Si una persona sufre un dolor físico extremo, al menos puede desmayarse. Aunque Yan Zhengming podía desmayarse felizmente, su Espíritu Primordial tenía que permanecer despierto, atrapado en su Palacio Interior tambaleante junto con el violento Qi de espada, incapaz de resistir o escapar. En su Palacio Interior no solo había caos de energía verdadera, sino también una grieta con aura maligna causada por las Cerraduras de Dragón, que estaba siendo tapada únicamente por su Qi de espada, que dañaba tanto a otros como a sí mismo.

Tuvo que encontrar consuelo en la adversidad y pensar con orgullo: “No sabía que era tan poderoso”. Al momento siguiente, recibió de lleno un golpe de su propia espada “tan poderosa”.

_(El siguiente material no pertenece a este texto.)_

-- ==== Sys2Proof/Machine/Legacy.lean ====
section
/-! DEFINITION. The legacy SSE form, rows 1 and 2 of spec/opcode_table.json (spec/41_shufpd_legacy_sse.md R90). -/

namespace Sys2Proof.Machine

/-- R90: `A` is the old destination, `B` SRC2; `V[d][127:0] <- Shuf(128, A, B, imm8)` and the bits above stay.
All checks and reads precede the write (R85, R88). -/
def legacyShuffle (len : Nat) (pfx : List Prefix) (d : VReg) (rm : Rm) (imm : Byte) (s : State) : Result :=
  match legacyGate s with
  | some e => e.take
  | none =>
    match src2Full true .v128 s pfx len rm with
    | .error e => e.take
    | .ok b => complete s len d (keepUpper .v128 (s.vreg d) (shuf .v128 (s.vreg d) b imm))

/-- `SHUFPD xmm1, xmm2/m128, imm8` without a REX byte (R90). -/
def execShufpd (pfx : List Prefix) (d : VReg) (rm : Rm) (imm : Byte) (s : State) : Result :=
  legacyShuffle (Instr.shufpd pfx d rm imm).len pfx d rm imm s

/-- `SHUFPD xmm1, xmm2/m128, imm8` with a REX byte (R90). -/
def execShufpdRex (pfx : List Prefix) (d : VReg) (rm : Rm) (imm : Byte) (s : State) : Result :=
  legacyShuffle (Instr.shufpdRex pfx d rm imm).len pfx d rm imm s

end Sys2Proof.Machine
end

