-- ==== Sys2Proof/Tests/Slice0.lean ====
section
/-! SUPPORT. Tests on fixed values. The expected results of the decode and step tests are those of
spec/95_test_vectors.md (the vector's id or the section stands in the name or above the test); each
`witness_<Name>` shows a concrete state and operands that meet the hypotheses of the obligation `<Name>`. -/

namespace Sys2Proof.Tests

open Sys2Proof.Machine Sys2Proof.Safety

/-! ### WellFormed refuses -/

theorem test_wf_admits : (Instr.shufpd [.opSize] 1 (.reg 2) 1).wf true = true := by decide

theorem test_wf_length :
    (Instr.vshufpdVex2L128 (List.replicate 11 (.seg .ds)) 1 2 (.reg 3) 1).wf true = false := by decide

theorem test_wf_address16 :
    (Instr.vshufpdVex2L128 [.addrSize] 1 2 (.mem (.base 0 .none)) 1).wf false = false := by decide

theorem test_wf_legacy_prefixes :
    (Instr.shufpd [] 1 (.reg 2) 1).wf true = false ∧ (Instr.shufpd [.opSize, .lock] 1 (.reg 2) 1).wf true = false ∧
    (Instr.shufpd [.rep, .opSize] 1 (.reg 2) 1).wf true = false := by decide

theorem test_wf_vex_prefixes :
    (Instr.vshufpdVex2L128 [.opSize] 1 2 (.reg 3) 1).wf true = false ∧
    (Instr.vshufpdVex3L256 [.lock] 1 2 (.reg 3) 1).wf true = false ∧
    (Instr.vshufpdEvex512 [.repne] 1 0 false 2 (.reg 3) false 1).wf true = false := by decide

theorem test_wf_legacy_registers :
    (Instr.shufpd [.opSize] 8 (.reg 2) 1).wf true = false ∧ (Instr.shufpd [.opSize] 1 (.reg 8) 1).wf true = false ∧
    (Instr.shufpdRex [.opSize] 16 (.reg 2) 1).wf true = false ∧
    (Instr.shufpdRex [.opSize] 1 (.reg 16) 1).wf true = false := by decide

theorem test_wf_rex_needs_64_bit_mode : (Instr.shufpdRex [.opSize] 1 (.reg 2) 1).wf false = false := by decide

theorem test_wf_vex_registers :
    (Instr.vshufpdVex2L128 [] 16 2 (.reg 3) 1).wf true = false ∧
    (Instr.vshufpdVex2L256 [] 1 16 (.reg 3) 1).wf true = false ∧
    (Instr.vshufpdVex2L128 [] 1 2 (.reg 8) 1).wf true = false ∧
    (Instr.vshufpdVex3L128 [] 1 2 (.reg 16) 1).wf true = false ∧
    (Instr.vshufpdVex3L256 [] 1 8 (.reg 3) 1).wf false = false := by decide

theorem test_wf_evex_registers :
    (Instr.vshufpdEvex128 [] 8 0 false 2 (.reg 3) false 1).wf false = false ∧
    (Instr.vshufpdEvex256 [] 1 0 false 8 (.reg 3) false 1).wf false = false ∧
    (Instr.vshufpdEvex512 [] 1 0 false 2 (.reg 8) false 1).wf false = false := by decide

theorem test_wf_general_registers :
    (Instr.shufpd [.opSize] 1 (.mem (.base 8 .none)) 1).wf true = false ∧
    (Instr.vshufpdVex3L128 [] 1 2 (.mem (.sib 0 (some 8) 0 .none)) 1).wf false = false := by decide

theorem test_wf_base_shapes :
    (Instr.shufpd [.opSize] 1 (.mem (.base 5 .none)) 1).wf true = false ∧
    (Instr.shufpd [.opSize] 1 (.mem (.base 4 .none)) 1).wf true = false ∧
    (Instr.shufpd [.opSize] 1 (.mem (.sib 0 none 5 .none)) 1).wf true = false ∧
    (Instr.shufpd [.opSize] 1 (.mem (.sibNoBase 0 (some 4) 0)) 1).wf true = false := by decide

theorem test_wf_evex_broadcast_and_zeroing :
    (Instr.vshufpdEvex512 [] 1 0 false 2 (.reg 3) true 1).wf true = false ∧
    (Instr.vshufpdEvex512 [] 1 0 true 2 (.reg 3) false 1).wf true = false := by decide

/-! ### Words written out from the spec's encodings decode (95_test_vectors.md sections 8 and 2.4) -/

theorem test_decode_DEC1 :
    decode true [0x66, 0x0F, 0xC6, 0xCA, 0x01] = .ok (.shufpd [.opSize] 1 (.reg 2) 1, []) := rfl

theorem test_decode_DEC6 :
    decode true [0x66, 0x0F, 0xC6, 0x54, 0xCE, 0x10, 0x00] =
      .ok (.shufpd [.opSize] 2 (.mem (.sib 3 (some 1) 6 (.disp8 0x10))) 0, []) := rfl

theorem test_decode_DEC3 :
    decode true [0x66, 0x45, 0x0F, 0xC6, 0xC1, 0x03] = .ok (.shufpdRex [.opSize] 8 (.reg 9) 3, []) := rfl

theorem test_decode_DEC7 :
    decode true [0xC5, 0xE9, 0xC6, 0xCB, 0x01] = .ok (.vshufpdVex2L128 [] 1 2 (.reg 3) 1, []) := rfl

theorem test_decode_DEC9 :
    decode true [0xC4, 0xE1, 0xE9, 0xC6, 0xCB, 0x01] = .ok (.vshufpdVex3L128 [] 1 2 (.reg 3) 1, []) := rfl

theorem test_decode_DEC12 :
    decode true [0xC5, 0xED, 0xC6, 0x48, 0x40, 0x0F] =
      .ok (.vshufpdVex2L256 [] 1 2 (.mem (.base 0 (.disp8 0x40))) 15, []) := rfl

theorem test_decode_DEC11 :
    decode true [0xC4, 0xC1, 0x75, 0xC6, 0xC2, 0x05] = .ok (.vshufpdVex3L256 [] 0 1 (.reg 10) 5, []) := rfl

theorem test_decode_DEC20 :
    decode true [0x62, 0xF1, 0xED, 0x1A, 0xC6, 0x08, 0x02] =
      .ok (.vshufpdEvex128 [] 1 2 false 2 (.mem (.base 0 .none)) true 2, []) := rfl

theorem test_decode_DEC25 :
    decode true [0x62, 0xF1, 0xCD, 0xAB, 0xC6, 0xEF, 0x06] =
      .ok (.vshufpdEvex256 [] 5 3 true 6 (.reg 7) false 6, []) := rfl

theorem test_decode_DEC22 :
    decode true [0x62, 0xA1, 0xED, 0x40, 0xC6, 0xCB, 0x00] =
      .ok (.vshufpdEvex512 [] 17 0 false 18 (.reg 19) false 0, []) := rfl

theorem test_decode_DEC26 :
    decode true [0x62, 0xF1, 0xED, 0x08, 0xC6, 0x0D, 0x10, 0x00, 0x00, 0x00, 0x02] =
      .ok (.vshufpdEvex128 [] 1 0 false 2 (.mem (.disp32 0x10)) false 2, []) := rfl

/-- Section 2.4: SIB with scale 10, ECX, EBX, and the absolute `disp32`, in 32-bit mode. -/
theorem test_decode_32_bit_mode :
    decode false [0xC5, 0xCD, 0xC6, 0x7C, 0x8B, 0x40, 0x05] =
      .ok (.vshufpdVex2L256 [] 7 6 (.mem (.sib 2 (some 1) 3 (.disp8 0x40))) 5, []) ∧
    decode false [0xC5, 0xED, 0xC6, 0x0D, 0x78, 0x56, 0x34, 0x12, 0x03] =
      .ok (.vshufpdVex2L256 [] 1 2 (.mem (.disp32 0x12345678)) 3, []) := ⟨rfl, rfl⟩

/-- F-15 to F-21, section 2.2 and the last line of section 2.4. -/
theorem test_decode_refuses :
    decode true [0x62, 0xF1, 0xED, 0x58, 0xC6, 0xCB, 0x01] = .error .evexBroadcastRegister ∧
    decode true [0x62, 0xF1, 0xED, 0xC8, 0xC6, 0xCB, 0x01] = .error .evexZeroingNoMask ∧
    decode true [0x62, 0xF1, 0x6D, 0x48, 0xC6, 0xCB, 0x01] = .error .evexW0 ∧
    decode true [0x62, 0xF1, 0xED, 0x68, 0xC6, 0xCB, 0x01] = .error .evexLength11 ∧
    decode true [0xF0, 0x66, 0x0F, 0xC6, 0x08, 0x01] = .error .lockPrefix ∧
    decode true [0x0F, 0xC6, 0xCA, 0x01] = .error .noOperandSizePrefix ∧
    decode true [0x66, 0xC5, 0xE9, 0xC6, 0xCB, 0x01] = .error .prefixBeforeVex ∧
    decode true [0x48, 0xC5, 0xE9, 0xC6, 0xCB, 0x01] = .error .prefixBeforeVex ∧
    decode false [0x62, 0xA1, 0xED, 0x40, 0xC6, 0xCB, 0x00] = .error .notInScope ∧
    decode false [0xC5, 0x69, 0xC6, 0xCB, 0x01] = .error .notInScope :=
  ⟨rfl, rfl, rfl, rfl, rfl, rfl, rfl, rfl, rfl, rfl⟩

/-- Opcode-table numbering: bit 0 of the word is bit 0 of the first byte. -/
theorem test_decodeTableWord : decodeTableWord 40 0x01CAC60F66 = some (.shufpd [.opSize] 1 (.reg 2) 1) := rfl

/-! ### One step (95_test_vectors.md sections 4 to 7) -/

/-- Eight elements `tag`, `tag + 1`, ... (`a(j)`, `b(j)`, `d(j)` of the vectors). -/
def vecOf (tag : Nat) : Vec :=
  #v[BitVec.ofNat 64 tag, BitVec.ofNat 64 (tag + 1), BitVec.ofNat 64 (tag + 2), BitVec.ofNat 64 (tag + 3),
     BitVec.ofNat 64 (tag + 4), BitVec.ofNat 64 (tag + 5), BitVec.ofNat 64 (tag + 6), BitVec.ofNat 64 (tag + 7)]

def a (j : Nat) : Elem := BitVec.ofNat 64 (0xAAAAAAAA00000000 + j)
def b (j : Nat) : Elem := BitVec.ofNat 64 (0xBBBBBBBB00000000 + j)
def d (j : Nat) : Elem := BitVec.ofNat 64 (0xDDDDDDDD00000000 + j)
def m (j : Nat) : Elem := BitVec.ofNat 64 (0xEEEEEEEE00000000 + j)

/-- The bytes of `m 0`, `m 1`, ... at `MEM = 0x2000`. -/
def dataBytes (n : Nat) : List Byte :=
  ((List.range n).map fun j => [BitVec.ofNat 8 j, 0, 0, 0, 0xEE, 0xEE, 0xEE, 0xEE]).flatten

/-- The state of sections 5 and 6 with three memory elements, at a launch where `VEX256_UPPER = zeroed`; the legacy
vectors of section 4 run on it with `V[3]`, which holds their `[b0..b7]`, for their `V[2]`. -/
def start : State :=
  { State.reset with
    v := (((((State.reset.v.set 1 (vecOf 0xDDDDDDDD00000000)).set 2 (vecOf 0xAAAAAAAA00000000)).set 3
      (vecOf 0xBBBBBBBB00000000)).set 8 (vecOf 0xDDDDDDDD00000000)).set 9 (vecOf 0xBBBBBBBB00000000)).set 10
      (vecOf 0xBBBBBBBB00000000)
    k := #v[0, 0x0F, 0xFFFFFFFFFFFFFF02, 0x05, 0, 0xA5, 0, 0]
    x := (State.reset.x.set 0 0x2000).set 3 0x2000
    mem := Memory.writeBytes [] 0x2000 (dataBytes 3)
    launch := { resetLaunch with vex256Upper := .zeroed } }

/-- The other value of `VEX256_UPPER`. -/
def startU : State := { start with launch := { start.launch with vex256Upper := .unmodified } }

/-- The step completes with `V[r] = val` and `pc`. -/
def gives (o : Result) (r : VReg) (val : Vec) (pc : Word) : Bool :=
  match o with
  | .next t => t.vreg r == val && t.pc == pc
  | .fault _ => false
  | .refused _ => false

/-- The step ends in the fault `f`. -/
def faults (o : Result) (f : Fault) : Bool :=
  match o with
  | .next _ => false
  | .fault e => e == f
  | .refused _ => false

/-- The step is refused for `r`. -/
def refuses (o : Result) (r : Refusal) : Bool :=
  match o with
  | .next _ => false
  | .fault _ => false
  | .refused e => e == r

theorem test_L2 :
    gives (step (start.load [0x66, 0x0F, 0xC6, 0xCB, 0x01])) 1 #v[d 1, b 0, d 2, d 3, d 4, d 5, d 6, d 7] 0x1005 =
      true := by decide

theorem test_L9 :
    gives (step (start.load [0x66, 0x0F, 0xC6, 0x08, 0x02])) 1 #v[d 0, m 1, d 2, d 3, d 4, d 5, d 6, d 7] 0x1005 =
      true := by decide

theorem test_L12 :
    gives (step (start.load [0x66, 0x45, 0x0F, 0xC6, 0xC1, 0x03])) 8 #v[d 1, b 1, d 2, d 3, d 4, d 5, d 6, d 7]
      0x1006 = true := by decide

theorem test_X8 :
    gives (step (start.load [0xC5, 0xF1, 0xC6, 0xC9, 0x01])) 1 #v[d 1, d 0, 0, 0, 0, 0, 0, 0] 0x1005 = true := by
  decide

theorem test_X10 :
    gives (step (start.load [0xC5, 0xE9, 0xC6, 0x48, 0x08, 0x03])) 1 #v[a 1, m 2, 0, 0, 0, 0, 0, 0] 0x1006 =
      true := by decide

theorem test_X6 :
    gives (step (start.load [0xC4, 0xE1, 0xE9, 0xC6, 0xCB, 0x01])) 1 #v[a 1, b 0, 0, 0, 0, 0, 0, 0] 0x1006 =
      true := by decide

theorem test_Y2 :
    gives (step (start.load [0xC5, 0xED, 0xC6, 0xCB, 0x05])) 1 #v[a 1, b 0, a 3, b 2, 0, 0, 0, 0] 0x1005 = true ∧
    gives (step (startU.load [0xC5, 0xED, 0xC6, 0xCB, 0x05])) 1 #v[a 1, b 0, a 3, b 2, d 4, d 5, d 6, d 7] 0x1005 =
      true := by decide

theorem test_Y6 :
    gives (step (start.load [0xC4, 0xC1, 0x6D, 0xC6, 0xCA, 0x09])) 1 #v[a 1, b 0, a 2, b 3, 0, 0, 0, 0] 0x1006 =
      true := by decide

theorem test_E12 :
    gives (step (start.load [0x62, 0xF1, 0xED, 0x0A, 0xC6, 0xCB, 0x01])) 1 #v[d 0, b 0, 0, 0, 0, 0, 0, 0] 0x1007 =
      true := by decide

theorem test_E22 :
    gives (step (start.load [0x62, 0xF1, 0xED, 0x18, 0xC6, 0x48, 0x01, 0x03])) 1 #v[a 1, m 1, 0, 0, 0, 0, 0, 0]
      0x1008 = true := by decide

theorem test_E16 :
    gives (step (start.load [0x62, 0xF1, 0xED, 0x2B, 0xC6, 0xCB, 0x06])) 1 #v[a 0, d 1, a 3, d 3, 0, 0, 0, 0] 0x1007 =
      true := by decide

theorem test_E17 :
    gives (step (start.load [0x62, 0xF1, 0xED, 0xAB, 0xC6, 0xCB, 0x06])) 1 #v[a 0, 0, a 3, 0, 0, 0, 0, 0] 0x1007 =
      true := by decide

theorem test_E6 :
    gives (step (start.load [0x62, 0xF1, 0xED, 0x4D, 0xC6, 0xCB, 0x55])) 1
      #v[a 1, d 1, a 3, d 3, d 4, b 4, d 6, b 6] 0x1007 = true := by decide

theorem test_E20 :
    gives (step (start.load [0x62, 0xF1, 0xED, 0x58, 0xC6, 0x08, 0xFF])) 1
      #v[a 1, m 0, a 3, m 0, a 5, m 0, a 7, m 0] 0x1007 = true := by decide

/-- F-4: not enabled comes before `TS`; F-9: the legacy operand at `MEM + 8`; F-12: every element masked off, and
the operand read faults all the same. -/
theorem test_faults :
    faults (step (State.load { start with launch := { start.launch with ts := true, enSse := false } }
      [0x66, 0x0F, 0xC6, 0xCA, 0x01])) .invalidOpcode = true ∧
    faults (step (start.load [0x66, 0x0F, 0xC6, 0x48, 0x08, 0x01])) .generalProtection = true ∧
    faults (step (State.load
      { start with launch := { start.launch with memFault := [⟨.access 0x2000 64, none, .page 4⟩] } }
      [0x62, 0xF1, 0xED, 0x4C, 0xC6, 0x08, 0x01])) (.pageFault 4) = true := by decide

/-- The run ends at the end address (section 9), and 62H in 32-bit mode is F-21. -/
theorem test_ends :
    refuses (step (start.load [])) .programEnded = true ∧
    refuses (step (State.load { start with launch := { start.launch with mode64 := false } }
      [0x62, 0xA1, 0xED, 0x40, 0xC6, 0xCB, 0x00])) (.notAdmitted .notInScope) = true := by decide

/-- R162: a program whose second form is SHUFPS does not run its first; in 32-bit mode one that straddles the top of
the address space does not run (R18); a program naming a location with a read side effect does not run (R37). -/
theorem test_refused_before_it_runs :
    refuses (step (start.load [0x66, 0x0F, 0xC6, 0xC9, 0x01, 0x0F, 0xC6, 0xCA, 0x01]))
      (.notAdmitted .noOperandSizePrefix) = true ∧
    refuses (step (State.load { start with pc := 0xFFFFFFFC, launch := { start.launch with mode64 := false } }
      [0xC5, 0xF1, 0xC6, 0xC9, 0x01])) .pcWraps = true ∧
    refuses (step (State.load { start with launch := { start.launch with sideEffects := [(0x200F, 0x2010)] } }
      [0x66, 0x0F, 0xC6, 0xC9, 0x01, 0x66, 0x0F, 0xC6, 0x08, 0x01])) .sideEffectRead = true := by decide

/-- The host's launch of one word: zeros follow it and are no part of the program. -/
theorem test_withFetchWord :
    gives (step (start.withFetchWord 40 0x01C9C6F1C5)) 1 #v[d 1, d 0, 0, 0, 0, 0, 0, 0] 0x1005 = true := by decide

/-! ### Text (95_test_vectors.md section 2.1, R69) -/

theorem test_asm_registers :
    asm true (.vshufpdVex2L256 [] 0 1 (.reg 2) 5) = "vshufpd ymm0, ymm1, ymm2, 5" := by decide +kernel

theorem test_asm_masked_broadcast :
    asm true (.vshufpdEvex512 [] 0 1 false 1 (.mem (.base 3 (.disp8 1))) true 0x55) =
      "vshufpd zmm0" ++ braced "k1" ++ ", zmm1, qword ptr [rbx+8]" ++ braced "1to8" ++ ", 85" := by decide +kernel

/-! ### Witnesses: the hypotheses of each obligation can be met -/

/-- The step or instruction completes. -/
def completes (o : Result) : Bool :=
  match o with
  | .next _ => true
  | .fault _ => false
  | .refused _ => false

El Espíritu Primordial de un Cultivador de Espada y el Qi de espada pueden fusionarse, por lo que naturalmente provienen del mismo origen. En su propio Palacio Interior sufriendo contragolpe, incluso si fuera perforado como un colador, no moriría. Lo más fatal era que en su caótico Palacio Interior no solo había Qi de espada, sino también humo negro que subía y bajaba de vez en cuando: su maldito demonio interno.

Esta cosa era invulnerable a las espadas y lanzas, omnipresente, y a veces aparecía en lugares inesperados. Una vez que atrapaba su Espíritu Primordial, lo atormentaba ferozmente. Primero lo arrastraba a una ilusión, guiándolo pacientemente para que sus deseos se cumplieran por un momento, provocándolo en los puntos más sensibles. Justo cuando estaba a punto de sumergirse cuidadosamente, la ilusión cambiaba repentinamente. A veces aparecía el Shifu, a veces un Cheng Qian con cara de hielo, a veces él mismo, todos con la misma expresión y acción, señalándole la nariz y gritando: “¡Bestia, desvergonzado!”.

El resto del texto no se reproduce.